The Wong–Baker faces scale is valid for 4- to 12-year-olds. It involves the child choosing from five face diagrams with varying expressions to describe the pain. Visual analogue and numerical scales are useful over the age of 8 years.
The COMFORT scale is frequently used for infants through to adults in the critical care setting. It encompasses scores for alertness, calmness/agitation, respiratory response, physical movement, blood pressure, heart rate, muscle tone and facial tension. Other pain scales in use include Pieces of Hurt (3–8 years) and the Multiple Size Poker Chip Tool (MSPCT: 4–6 years).
The use of physiological approaches alone has been shown to be unreliable and should not be used.
Further reading
Management of acute post-operative pain
A 50-year-old woman is in recovery following bilateral mastectomy. She has a history of type 2 diabetes, obstructive sleep apnoea requiring overnight continuous positive airway pressure (CPAP) and CKD (chronic kidney disease) stage 3. Previously she has had post-operative vomiting due to opioids. She has received 1 g paracetamol, 50 mg tramadol and 10 mg morphine. Her pain score is 8/10.
Which of the following would be most suitable for managing her pain and why?
a) Further boluses of intravenous morphine, up to 30 mg until comfortable and then morphine PCA with 1.5 mg boluses and 5-minute lockout period
b) Further bolus of 10 mg intramuscular morphine now with as-required or oral morphine 5–10 mg every 4 hours
c) Further 200 mg intravenous tramadol now, and then morphine PCA with 1 mg boluses and 5-minute lockout period
d) Boluses of intravenous oxycodone, up to 10 mg now until comfortable, and then oxycodone PCA with 1 mg boluses and 5-minute lockout period
e) Boluses of intravenous fentanyl up to 100 mcg now, and then fentanyl PCA with 20 mcg boluses and 5-minute lockout period
Answer: e)
This lady is at risk of post-operative respiratory failure, which could be worsened by excessive opioid administration. She is also at risk of nausea and vomiting. Fentanyl is a good choice as it is short-acting and considered to be the safest opioid for use in renal impairment. Oxycodone may have a better side-effect profile than morphine but should be used with caution in patients with renal impairment.

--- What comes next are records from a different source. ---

/-! ### Regions -/

theorem inRegion_iff (g : Region) (a : Addr) : inRegion g a = true ↔ (a - g.base).toNat < g.len := by simp [inRegion]

/-- Regions that do not overlap have no byte in common. -/
theorem not_inRegion_of_disjoint {g h : Region} (ho : overlaps g h = false) {a : Addr} (ha : inRegion g a = true) :
    inRegion h a = false := by
  rw [Bool.eq_false_iff, Ne, inRegion_iff]
  intro hb
  rw [inRegion_iff] at ha
  have hd : ¬ (inRegion g h.base = true ∨ inRegion h g.base = true) := by
    simpa [overlaps, show 0 < g.len by omega, show 0 < h.len by omega] using ho
  simp only [inRegion_iff, not_or, not_lt] at hd
  rw [← sub_sub_sub_cancel_left h.base g.base a, ← sub_sub_sub_cancel_left g.base h.base a] at hd
  generalize a - g.base = x at *
  generalize a - h.base = y at *
  rw [BitVec.toNat_sub, BitVec.toNat_sub] at hd
  omega

theorem pixAddr_sub (r : Regs) {y x : Nat} (h : inBounds r y x = true) :
    (pixAddr r y x - r.imgBase).toNat = y * r.width.toNat + x ∧ y * r.width.toNat + x < r.width.toNat * r.height.toNat := by
  rw [inBounds_iff] at h
  have hw := r.width.isLt
  have hh := r.height.isLt
  have h1 : y * r.width.toNat + x < r.width.toNat * r.height.toNat := by
    calc y * r.width.toNat + x < (y + 1) * r.width.toNat := by rw [Nat.add_mul]; omega
      _ ≤ r.height.toNat * r.width.toNat := Nat.mul_le_mul_right _ h.1
      _ = r.width.toNat * r.height.toNat := Nat.mul_comm _ _
  have h2 : r.width.toNat * r.height.toNat ≤ 2 ^ 16 * 2 ^ 16 := Nat.mul_le_mul hw.le hh.le
  refine ⟨?_, h1⟩
  rw [pixAddr, add_sub_cancel_left, BitVec.toNat_ofNat]
  omega

/-- The pixels lie in the image region (R76). -/
theorem pixAddr_inRegion {r : Regs} {y x : Nat} (h : inBounds r y x = true) : inRegion (imageRegion r) (pixAddr r y x) = true := by
  obtain ⟨h1, h2⟩ := pixAddr_sub r h
  rw [inRegion_iff]
  exact h1.trans_lt h2

/-- A stream region that leaves room for an image does not wrap onto itself. -/
theorem stream_lt_of_disjoint {r : Regs} (hw : r.width ≠ 0) (hh : r.height ≠ 0) {n : Nat}
    (ho : overlaps (imageRegion r) { base := strmBaseByte r, len := 4 * n } = false) : 4 * n ≤ 2 ^ 32 := by
  by_contra hn
  have h0 : inBounds r 0 0 = true := (inBounds_iff r 0 0).2
    ⟨Nat.pos_of_ne_zero fun h => hh (BitVec.eq_of_toNat_eq h), Nat.pos_of_ne_zero fun h => hw (BitVec.eq_of_toNat_eq h)⟩
  have hout := not_inRegion_of_disjoint ho (pixAddr_inRegion h0)
  rw [Bool.eq_false_iff, Ne, inRegion_iff] at hout
  have := (pixAddr r 0 0 - strmBaseByte r).isLt
  exact hout (by dsimp only; omega)

/-- A block of the image is what it was when no byte of the image has changed. -/
theorem imageBlock_unchanged {s u : State} {d p : BitVec 32} (hr : u.regs = { s.regs with blkDone := d, strmPtr := p })
    (hm : ∀ a : Addr, inRegion (imageRegion s.regs) a = true → u.byte a = s.byte a) (row col : Nat) :
    imageBlock u row col = imageBlock s row col := by
  refine Vector.ext fun i hi => ?_
  have hu := imageBlock_getElem u row col ⟨i, hi⟩
  have hs := imageBlock_getElem s row col ⟨i, hi⟩
  simp only [Fin.getElem_fin] at hu hs
  rw [hu, hs, hr]
  refine ite_congr rfl (fun hc => ?_) fun _ => rfl
  rw [show pixAddr { s.regs with blkDone := d, strmPtr := p } = pixAddr s.regs from rfl]
  rw [hm _ (pixAddr_inRegion hc)]

/-! ### The stages of one block -/

/-- After QUANT with QV = 1 (R111). -/
def State.quantized (s : State) : State :=
  { s with
    qbuf := Vector.ofFn fun n => satPat 16 (quantExact s.cbuf[n] s.qmat[n])
    status := { s.status with sat := s.status.sat || anyCell fun n => overflowed 16 (quantExact s.cbuf[n] s.qmat[n]) } }

theorem bodyQuant_quantized {s : State} (h : s.status.qv = true) : bodyQuant s = .ok () s.quantized := by
  unfold bodyQuant
  rw [h, if_neg (by decide)]
  rfl

@[simp] theorem State.quantized_qbuf (s : State) :
    s.quantized.qbuf = Vector.ofFn fun n => satPat 16 (quantExact s.cbuf[n] s.qmat[n]) := by dsimp only [State.quantized]

@[simp] theorem State.quantized_status (s : State) : s.quantized.status =
    { s.status with sat := s.status.sat || anyCell fun n => overflowed 16 (quantExact s.cbuf[n] s.qmat[n]) } := by
  dsimp only [State.quantized]

/-- After ZZ_FLAT (R132). -/
def State.flattened (s : State) : State := { s with zbuf := Vector.ofFn fun k => s.qbuf[zz k] }

@[simp] theorem State.flattened_status (s : State) : s.flattened.status = s.status := by dsimp only [State.flattened]
@[simp] theorem State.flattened_zbuf (s : State) : s.flattened.zbuf = Vector.ofFn fun k => s.qbuf[zz k] := by
  dsimp only [State.flattened]

theorem bodyZzFlat_flattened (s : State) : bodyZzFlat s = .ok () s.flattened := rfl

/-- After RLE_ENC (R140). -/
def State.encoded (s : State) : State :=
  { s with pbuf := overwrite s.pbuf (rleWords s.zbuf), pcount := BitVec.ofNat 7 (rleWords s.zbuf).length }

@[simp] theorem State.encoded_status (s : State) : s.encoded.status = s.status := by dsimp only [State.encoded]

theorem bodyRleEnc_encoded (s : State) : bodyRleEnc s = .ok () s.encoded := rfl

theorem validPairs_encoded (s : State) : validPairs s.encoded = rleWords s.zbuf := by
  have hl := rleWords_length s.zbuf
  have hp : (BitVec.ofNat 7 (rleWords s.zbuf).length).toNat = (rleWords s.zbuf).length := by rw [BitVec.toNat_ofNat]; omega
  unfold validPairs State.encoded
  dsimp only
  rw [hp]
  refine List.ext_getElem (by simp [hl]) fun i h1 h2 => ?_
  simp [overwrite, h2]

/-- CB replaced. -/
def State.withCb (c : List Entry) (s : State) : State := { s with cb := c }

section WithCb
variable (c : List Entry) (s : State)

@[simp] theorem State.withCb_cb : (s.withCb c).cb = c := rfl
@[simp] theorem State.withCb_regs : (s.withCb c).regs = s.regs := rfl
@[simp] theorem State.withCb_status : (s.withCb c).status = s.status := rfl
@[simp] theorem State.withCb_cbuf : (s.withCb c).cbuf = s.cbuf := rfl
@[simp] theorem State.withCb_qbuf : (s.withCb c).qbuf = s.qbuf := rfl
@[simp] theorem State.withCb_zbuf : (s.withCb c).zbuf = s.zbuf := rfl
@[simp] theorem State.withCb_pbuf : (s.withCb c).pbuf = s.pbuf := rfl
@[simp] theorem State.withCb_pcount : (s.withCb c).pcount = s.pcount := rfl
@[simp] theorem State.withCb_qmat : (s.withCb c).qmat = s.qmat := rfl
@[simp] theorem State.withCb_seq : (s.withCb c).seq = s.seq := rfl
@[simp] theorem State.withCb_mem : (s.withCb c).mem = s.mem := rfl
@[simp] theorem State.withCb_memResp : (s.withCb c).memResp = s.memResp := rfl
@[simp] theorem State.withCb_busLog : (s.withCb c).busLog = s.busLog := rfl
@[simp] theorem State.withCb_rst : (s.withCb c).rst = s.rst := rfl
@[simp] theorem State.withCb_hostIn : (s.withCb c).hostIn = s.hostIn := rfl
@[simp] theorem State.withCb_hostOut : (s.withCb c).hostOut = s.hostOut := rfl
@[simp] theorem State.withCb_draws : (s.withCb c).draws = s.draws := rfl
@[simp] theorem State.withCb_cbDepthLessOne : (s.withCb c).cbDepthLessOne = s.cbDepthLessOne := rfl

theorem validPairs_withCb : validPairs (s.withCb c) = validPairs s := rfl

theorem State.Undisturbed.withCb {s : State} (h : s.Undisturbed) (c : List Entry) : (s.withCb c).Undisturbed := h.of rfl rfl

/-- CB_ACCUM that finds room (R152). -/
theorem bodyCbAccum_ok {s : State} {c : List Entry} (h : accumulate s.cbDepth (validPairs s) s.cb = .ok c) :
    bodyCbAccum s = .ok () (s.withCb c) := by
  unfold bodyCbAccum
  rw [h]
  rfl

theorem bodyCbAccum_error {s : State} {e : ErrCode × Word} (h : accumulate s.cbDepth (validPairs s) s.cb = .error e) :
    bodyCbAccum s = .raised e.1 e.2 s := by
  unfold bodyCbAccum
  rw [h]
  rfl

end WithCb

/-- Before the words of block `b` are counted and written: the block of the image `x` has been read and transformed, quantized,
flattened and run-length encoded. -/
@[irreducible] def State.coded (b : Nat) (x : Block 32) (s : State) : State :=
  ((((s.atBlock b).did (fetchRequests s.regs (b / blkCols s.regs) (b % blkCols s.regs) ++ [.txFwd x])).withCbuf
    (txFwd x)).quantized.flattened).encoded

section Coded
variable (b : Nat) (x : Block 32) (s : State)

theorem fetchRequests_pure (r : Regs) (row col : Nat) : ∀ q ∈ fetchRequests r row col ++ [Request.txFwd x], q.pure = true := by
  intro q hq
  rcases List.mem_append.1 hq with hq | hq
  · exact pure_of_mem_cellReads q hq
  · rw [List.mem_singleton.1 hq]; rfl

@[simp] theorem State.coded_regs : (s.coded b x).regs = s.regs := by unfold State.coded; rfl
@[simp] theorem State.coded_cb : (s.coded b x).cb = s.cb := by unfold State.coded; rfl
@[simp] theorem State.coded_qmat : (s.coded b x).qmat = s.qmat := by unfold State.coded; rfl
@[simp] theorem State.coded_j : (s.coded b x).seq.j = s.seq.j := by unfold State.coded; rfl
@[simp] theorem State.coded_memResp : (s.coded b x).memResp = s.memResp := by unfold State.coded; rfl
@[simp] theorem State.coded_hostIn : (s.coded b x).hostIn = s.hostIn := by unfold State.coded; rfl
@[simp] theorem State.coded_hostOut : (s.coded b x).hostOut = s.hostOut := by unfold State.coded; rfl
@[simp] theorem State.coded_rst : (s.coded b x).rst = s.rst := by unfold State.coded; rfl
@[simp] theorem State.coded_draws : (s.coded b x).draws = s.draws := by unfold State.coded; rfl
@[simp] theorem State.coded_cbDepthLessOne : (s.coded b x).cbDepthLessOne = s.cbDepthLessOne := by unfold State.coded; rfl
@[simp] theorem State.coded_mem : (s.coded b x).mem = s.mem := by
  unfold State.coded
  change (fetchRequests s.regs (b / blkCols s.regs) (b % blkCols s.regs) ++ [Request.txFwd x]).foldl Request.perform s.mem = s.mem
  exact foldl_perform_pure (fetchRequests_pure x _ _ _) s.mem
@[simp] theorem State.coded_busLog : (s.coded b x).busLog =
    (fetchRequests s.regs (b / blkCols s.regs) (b % blkCols s.regs) ++ [Request.txFwd x]).reverse ++ s.busLog := by
  unfold State.coded
  rfl
@[simp] theorem State.coded_status : (s.coded b x).status = { s.status with sat := s.status.sat || quantSaturates s.qmat x } := by
  simp only [State.coded, State.encoded_status, State.flattened_status, State.quantized_status, State.withCbuf_cbuf,
    State.withCbuf_qmat, State.withCbuf_status, State.did_qmat, State.did_status, State.atBlock_status, State.atBlock_qmat, anyCell,
    quantSaturates]

theorem State.Undisturbed.coded {s : State} (h : s.Undisturbed) (b : Nat) (x : Block 32) : (s.coded b x).Undisturbed :=
  h.of (State.coded_hostIn b x s) (State.coded_memResp b x s)

theorem State.coded_cbDepth : (s.coded b x).cbDepth = s.cbDepth := by
  unfold State.cbDepth
  rw [State.coded_cbDepthLessOne]

theorem validPairs_coded : validPairs (s.coded b x) = wordsOfBlock s.qmat x := by
  unfold State.coded wordsOfBlock
  rw [validPairs_encoded]
  refine congrArg rleWords (Vector.ext fun i hi => ?_)
  simp only [State.flattened_zbuf, State.quantized_qbuf, State.withCbuf_cbuf, State.withCbuf_qmat, State.did_qmat,
    State.atBlock_qmat, Vector.getElem_ofFn, Fin.getElem_fin]

end Coded

/-- The stages of one block up to its words (R182). -/
theorem compressBlock_coded {s : State} (h : s.Undisturbed) (hq : s.status.qv = true) (b : Nat) :
    compressBlock b s = (bodyCbAccum (s.coded b (imageBlock s (b / blkCols s.regs) (b % blkCols s.regs)))).bind fun _ t =>
      (streamPairs (validPairs t) t).bind fun _ t => .ok () t.blockDone := by
  unfold compressBlock
  dsimp only
  have ha : (s.atBlock b).Undisturbed := h.of rfl rfl
  rw [fetchBlock_did ha, bind_ok, bodyTxFwd_did ((did_undisturbed ha _).withCbuf _), bind_ok, bodyQuant_quantized (by exact hq), bind_ok,
    bodyZzFlat_flattened, bind_ok, bodyRleEnc_encoded, bind_ok, State.withCbuf_cbuf, State.did_withCbuf, State.withCbuf_withCbuf,
    ← State.did_append, imageBlock_congr (State.atBlock_regs b s) (State.atBlock_mem b s)]
  unfold State.coded
  rfl

end Sys2Proof.Machine
end

section
/-! SUPPORT. SEQ_COMPRESS run undisturbed (46_sequencer.md R182, R184, R185). -/

namespace Sys2Proof.Machine

/-- What SEQ_COMPRESS needs to get past its register checks, on ordinary memory. -/
structure CompressStart (s : State) : Prop where
  undisturbed : s.Undisturbed
  mem : Memory.wf s.mem = true
  width : s.regs.width ≠ 0
  height : s.regs.height ≠ 0
  disjoint : overlaps (imageRegion s.regs) (streamRegionCap s.regs) = false

/-- The state of SEQ_COMPRESS, begun in `s`, after `b` blocks of phase BLOCKS. -/
structure CompressInv (s : State) (b : Nat) (u : State) : Prop where
  regs : u.regs = { s.regs with blkDone := BitVec.ofNat 32 b, strmPtr := pat32 (valueStream s b).length }
  status : u.status = { s.status with qv := true, sat := s.status.sat || streamSaturates s b }
  qmat : u.qmat = matrixOf s.regs.quality.toNat
  cb : u.cb = countedCodebook (valueStream s b)
  j : u.seq.j = (valueStream s b).length
  mem : u.mem = streamed s.regs (valueStream s b) s.mem
  memResp : u.memResp = s.memResp
  busLog : u.busLog = ((List.range b).flatMap (compressBlockRequests s)).reverse ++ s.busLog
  rst : u.rst = s.rst
  hostIn : u.hostIn = s.hostIn
  hostOut : u.hostOut = s.hostOut
  depth : u.cbDepthLessOne = s.cbDepthLessOne

theorem valueStream_succ (s : State) (b : Nat) : valueStream s (b + 1) = valueStream s b ++ blockStream s b := by
  simp [valueStream, List.range_succ]

theorem streamSaturates_succ (s : State) (b : Nat) : streamSaturates s (b + 1) =
    (streamSaturates s b || quantSaturates (matrixOf s.regs.quality.toNat) (nthBlock s b)) := by
  simp [streamSaturates, List.range_succ]

/-- The values of the first blocks are as many as the entries that count them. -/
theorem blocksFit_iff (s : State) (k : Nat) : blocksFit s k ↔
    (valueStream s k).length ≤ s.regs.strmCap.toNat ∧ (countedCodebook (valueStream s k)).length ≤ s.cbDepth := by
  unfold blocksFit streamValues
  rw [length_countedCodebook]

theorem blocksFit_of_succ {s : State} {k : Nat} (h : blocksFit s (k + 1)) : blocksFit s k := by
  unfold blocksFit streamValues at *
  rw [valueStream_succ, List.length_append, List.map_append, List.eraseDups_append, List.length_append] at h
  omega

theorem blocksFit_mono {s : State} {k n : Nat} (hk : k ≤ n) (h : blocksFit s n) : blocksFit s k :=
  Nat.decreasingInduction (motive := fun m _ => blocksFit s m) (fun _ _ => blocksFit_of_succ) h hk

Opioids are frequently used in large doses for acute post-operative pain. The side effects of opioids must be considered carefully, and often it is a balance between two or three conflicting problems.
Obese patients are often more challenging to manage. Higher doses are required, but the weight used for any calculations is as yet undefined and will vary greatly between patients. In addition these patients are more at risk of obstructive sleep apnoea, and consequently the sedative effects of opioids are more profound. In general it is better to use opioids with shorter half-lives. Fentanyl is a good choice, although the short half-life is due to distribution, meaning that as compartments become saturated the pharmacokinetics alter greatly. Morphine has a longer half-life and is even more unpredictable when administered intramuscularly or subcutaneously. Post-operative nausea and vomiting is problematic and will increase pain and reduce mobility.
Opioids are associated with nausea and vomiting through a variety of mechanisms. There is some evidence to suggest that the emetic side effects of oxycodone are less than those of morphine, although most studies have been performed in patients receiving opioids for chronic cancer pain.
The use of morphine must be carefully considered in patients with renal disease. This patient will have a risk of post-operative acute kidney injury in addition to the chronic disease. Morphine-6-glucuronide is a metabolite of morphine and is 13 times more potent. Like morphine, it is renally excreted, and will therefore accumulate quickly in patients with renal failure. For this reason fentanyl is the analgesic of choice.